What is being asked: From the line containing "abbrev Word := BitVec 16" through the last line of the entries, set down every line exactly and add nothing.

[Supplied information Boundary: Start]

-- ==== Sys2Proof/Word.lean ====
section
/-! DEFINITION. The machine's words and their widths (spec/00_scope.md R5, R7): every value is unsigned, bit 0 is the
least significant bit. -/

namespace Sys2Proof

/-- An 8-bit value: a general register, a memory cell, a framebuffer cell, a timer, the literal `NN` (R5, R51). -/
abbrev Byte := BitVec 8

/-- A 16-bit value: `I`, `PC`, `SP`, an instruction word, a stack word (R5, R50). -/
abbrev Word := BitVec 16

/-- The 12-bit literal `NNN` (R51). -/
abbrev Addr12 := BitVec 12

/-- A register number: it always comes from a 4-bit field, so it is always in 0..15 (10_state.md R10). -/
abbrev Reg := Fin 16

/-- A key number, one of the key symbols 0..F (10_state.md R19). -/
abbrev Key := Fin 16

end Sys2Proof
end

[Supplied information Boundary: End]

Your solution:
abbrev Word := BitVec 16

/-- The 12-bit literal `NNN` (R51). -/
abbrev Addr12 := BitVec 12

/-- A register number: it always comes from a 4-bit field, so it is always in 0..15 (10_state.md R10). -/
abbrev Reg := Fin 16

/-- A key number, one of the key symbols 0..F (10_state.md R19). -/
abbrev Key := Fin 16

end Sys2Proof
end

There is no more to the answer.